2. Analysis sensitivity of diagnostic reagents
Analysis sensitivity refers to the slope of the calibration curve (or analysis curve), which can reflect the sensitivity of the diagnostic reagent to changes in the content of the substance to be tested. If the sensitivity is higher, corresponding to the change in the content of the substance to be tested, the greater the change in the detected experimental value. In this way, even if the content of the tiny substance to be tested changes, it will be found very easily.

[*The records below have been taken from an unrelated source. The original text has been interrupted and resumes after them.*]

@[simp] theorem State.updCpl_frame (s : State) (i : Nat) (f : Coupler → Coupler) :
    (s.updCpl i f).pending = s.pending ∧ (s.updCpl i f).now = s.now ∧ (s.updCpl i f).freeIdx = s.freeIdx ∧
    (s.updCpl i f).tick = s.tick ∧ (s.updCpl i f).glob = s.glob ∧ (s.updCpl i f).ref = s.ref ∧
    (s.updCpl i f).regions = s.regions ∧ (s.updCpl i f).fc = s.fc ∧ (s.updCpl i f).doors = s.doors ∧
    (s.updCpl i f).meas = s.meas ∧ (s.updCpl i f).pool = s.pool ∧ (s.updCpl i f).gt = s.gt ∧
    (s.updCpl i f).hz = s.hz ∧ (s.updCpl i f).seq = s.seq ∧ (s.updCpl i f).cmd = s.cmd ∧
    (s.updCpl i f).island = s.island ∧ (s.updCpl i f).mb = s.mb ∧ (s.updCpl i f).sb = s.sb ∧
    (s.updCpl i f).lc = s.lc ∧ (s.updCpl i f).out = s.out := by
  simp [State.updCpl]

@[simp] theorem State.setChan_frame (s : State) (c : Nat) (m : MeasChan) :
    (s.setChan c m).pending = s.pending ∧ (s.setChan c m).now = s.now ∧ (s.setChan c m).freeIdx = s.freeIdx ∧
    (s.setChan c m).tick = s.tick ∧ (s.setChan c m).glob = s.glob ∧ (s.setChan c m).ref = s.ref ∧
    (s.setChan c m).regions = s.regions ∧ (s.setChan c m).fc = s.fc ∧ (s.setChan c m).doors = s.doors ∧
    (s.setChan c m).cpls = s.cpls ∧ (s.setChan c m).pool = s.pool ∧ (s.setChan c m).gt = s.gt ∧
    (s.setChan c m).hz = s.hz ∧ (s.setChan c m).seq = s.seq ∧ (s.setChan c m).cmd = s.cmd ∧
    (s.setChan c m).island = s.island ∧ (s.setChan c m).mb = s.mb ∧ (s.setChan c m).sb = s.sb ∧
    (s.setChan c m).lc = s.lc ∧ (s.setChan c m).out = s.out := by
  simp [State.setChan]

@[simp] theorem State.updChan_frame (s : State) (c : Nat) (f : MeasChan → MeasChan) :
    (s.updChan c f).pending = s.pending ∧ (s.updChan c f).now = s.now ∧ (s.updChan c f).freeIdx = s.freeIdx ∧
    (s.updChan c f).tick = s.tick ∧ (s.updChan c f).glob = s.glob ∧ (s.updChan c f).ref = s.ref ∧
    (s.updChan c f).regions = s.regions ∧ (s.updChan c f).fc = s.fc ∧ (s.updChan c f).doors = s.doors ∧
    (s.updChan c f).cpls = s.cpls ∧ (s.updChan c f).pool = s.pool ∧ (s.updChan c f).gt = s.gt ∧
    (s.updChan c f).hz = s.hz ∧ (s.updChan c f).seq = s.seq ∧ (s.updChan c f).cmd = s.cmd ∧
    (s.updChan c f).island = s.island ∧ (s.updChan c f).mb = s.mb ∧ (s.updChan c f).sb = s.sb ∧
    (s.updChan c f).lc = s.lc ∧ (s.updChan c f).out = s.out := by
  simp [State.updChan]

@[simp] theorem State.setQueue_frame (s : State) (q : Nat) (x : Queue) :
    (s.setQueue q x).pending = s.pending ∧ (s.setQueue q x).now = s.now ∧
    (s.setQueue q x).freeIdx = s.freeIdx ∧ (s.setQueue q x).tick = s.tick ∧ (s.setQueue q x).glob = s.glob ∧
    (s.setQueue q x).ref = s.ref ∧ (s.setQueue q x).regions = s.regions ∧ (s.setQueue q x).fc = s.fc ∧
    (s.setQueue q x).doors = s.doors ∧ (s.setQueue q x).cpls = s.cpls ∧ (s.setQueue q x).meas = s.meas ∧
    (s.setQueue q x).gt = s.gt ∧ (s.setQueue q x).hz = s.hz ∧ (s.setQueue q x).seq = s.seq ∧
    (s.setQueue q x).cmd = s.cmd ∧ (s.setQueue q x).island = s.island ∧ (s.setQueue q x).mb = s.mb ∧
    (s.setQueue q x).sb = s.sb ∧ (s.setQueue q x).lc = s.lc ∧ (s.setQueue q x).out = s.out := by
  simp [State.setQueue]

@[simp] theorem State.updQueue_frame (s : State) (q : Nat) (f : Queue → Queue) :
    (s.updQueue q f).pending = s.pending ∧ (s.updQueue q f).now = s.now ∧
    (s.updQueue q f).freeIdx = s.freeIdx ∧ (s.updQueue q f).tick = s.tick ∧ (s.updQueue q f).glob = s.glob ∧
    (s.updQueue q f).ref = s.ref ∧ (s.updQueue q f).regions = s.regions ∧ (s.updQueue q f).fc = s.fc ∧
    (s.updQueue q f).doors = s.doors ∧ (s.updQueue q f).cpls = s.cpls ∧ (s.updQueue q f).meas = s.meas ∧
    (s.updQueue q f).gt = s.gt ∧ (s.updQueue q f).hz = s.hz ∧ (s.updQueue q f).seq = s.seq ∧
    (s.updQueue q f).cmd = s.cmd ∧ (s.updQueue q f).island = s.island ∧ (s.updQueue q f).mb = s.mb ∧
    (s.updQueue q f).sb = s.sb ∧ (s.updQueue q f).lc = s.lc ∧ (s.updQueue q f).out = s.out := by
  simp [State.updQueue]

@[simp] theorem State.setAvs_frame (s : State) (n : Nat) (a : AvsChan) :
    (s.setAvs n a).pending = s.pending ∧ (s.setAvs n a).now = s.now ∧ (s.setAvs n a).freeIdx = s.freeIdx ∧
    (s.setAvs n a).tick = s.tick ∧ (s.setAvs n a).glob = s.glob ∧ (s.setAvs n a).ref = s.ref ∧
    (s.setAvs n a).regions = s.regions ∧ (s.setAvs n a).doors = s.doors ∧ (s.setAvs n a).cpls = s.cpls ∧
    (s.setAvs n a).meas = s.meas ∧ (s.setAvs n a).pool = s.pool ∧ (s.setAvs n a).gt = s.gt ∧
    (s.setAvs n a).hz = s.hz ∧ (s.setAvs n a).seq = s.seq ∧ (s.setAvs n a).cmd = s.cmd ∧
    (s.setAvs n a).island = s.island ∧ (s.setAvs n a).mb = s.mb ∧ (s.setAvs n a).sb = s.sb ∧
    (s.setAvs n a).lc = s.lc ∧ (s.setAvs n a).out = s.out := by
  simp [State.setAvs]

@[simp] theorem State.updAvs_frame (s : State) (n : Nat) (f : AvsChan → AvsChan) :
    (s.updAvs n f).pending = s.pending ∧ (s.updAvs n f).now = s.now ∧ (s.updAvs n f).freeIdx = s.freeIdx ∧
    (s.updAvs n f).tick = s.tick ∧ (s.updAvs n f).glob = s.glob ∧ (s.updAvs n f).ref = s.ref ∧
    (s.updAvs n f).regions = s.regions ∧ (s.updAvs n f).doors = s.doors ∧ (s.updAvs n f).cpls = s.cpls ∧
    (s.updAvs n f).meas = s.meas ∧ (s.updAvs n f).pool = s.pool ∧ (s.updAvs n f).gt = s.gt ∧
    (s.updAvs n f).hz = s.hz ∧ (s.updAvs n f).seq = s.seq ∧ (s.updAvs n f).cmd = s.cmd ∧
    (s.updAvs n f).island = s.island ∧ (s.updAvs n f).mb = s.mb ∧ (s.updAvs n f).sb = s.sb ∧
    (s.updAvs n f).lc = s.lc ∧ (s.updAvs n f).out = s.out := by
  simp [State.updAvs]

3. The linear range of diagnostic reagent indicators
If within a numerical interval, the content of the substance to be tested and the analytically detected value form a good one-to-one correspondence, then we can call this numerical interval the linear range of the diagnostic reagent. The wider the numerical range covered by the linear range, the wider the coverage of clinical samples.
4. Precision and accuracy of diagnostic reagents
Simply put, precision is the repeatability of test results.
Accuracy reflects the degree of consistency between the detected value of the substance to be tested and the actual value.
5. Analysis specificity of diagnostic reagent indicators
Analytical specificity refers to the ability of the test result of the analyte to not be interfered by other components. In other words, the test results of diagnostic reagents will be affected by the presence of some substances, leading to deviations from the actual situation. Common interfering factors include hemolysis, blood lipids, bilirubin and VC. And there is infection test kit.
If the test result is not affected at all, unless the human body does not have these substances. They are interferences for diagnostic tests, but they are components that maintain human body functions and are indispensable.
In this case, only the diagnostic reagent itself can overcome the difficulties. How to overcome it? Improve your own anti-interference ability. If in an environment where a large number of interfering substances exist, the diagnostic reagent can also control the deviation of the detection result from the actual value within an acceptable range, and the anti-interference ability of the reagent is also qualified.
6. Index stability of diagnostic reagents
Stability can be understood as the shelf life of diagnostic reagents to ensure that the test results of the reagents are stable and reliable within a certain period of time. Stability can be divided into long-term stability and opened bottle stability.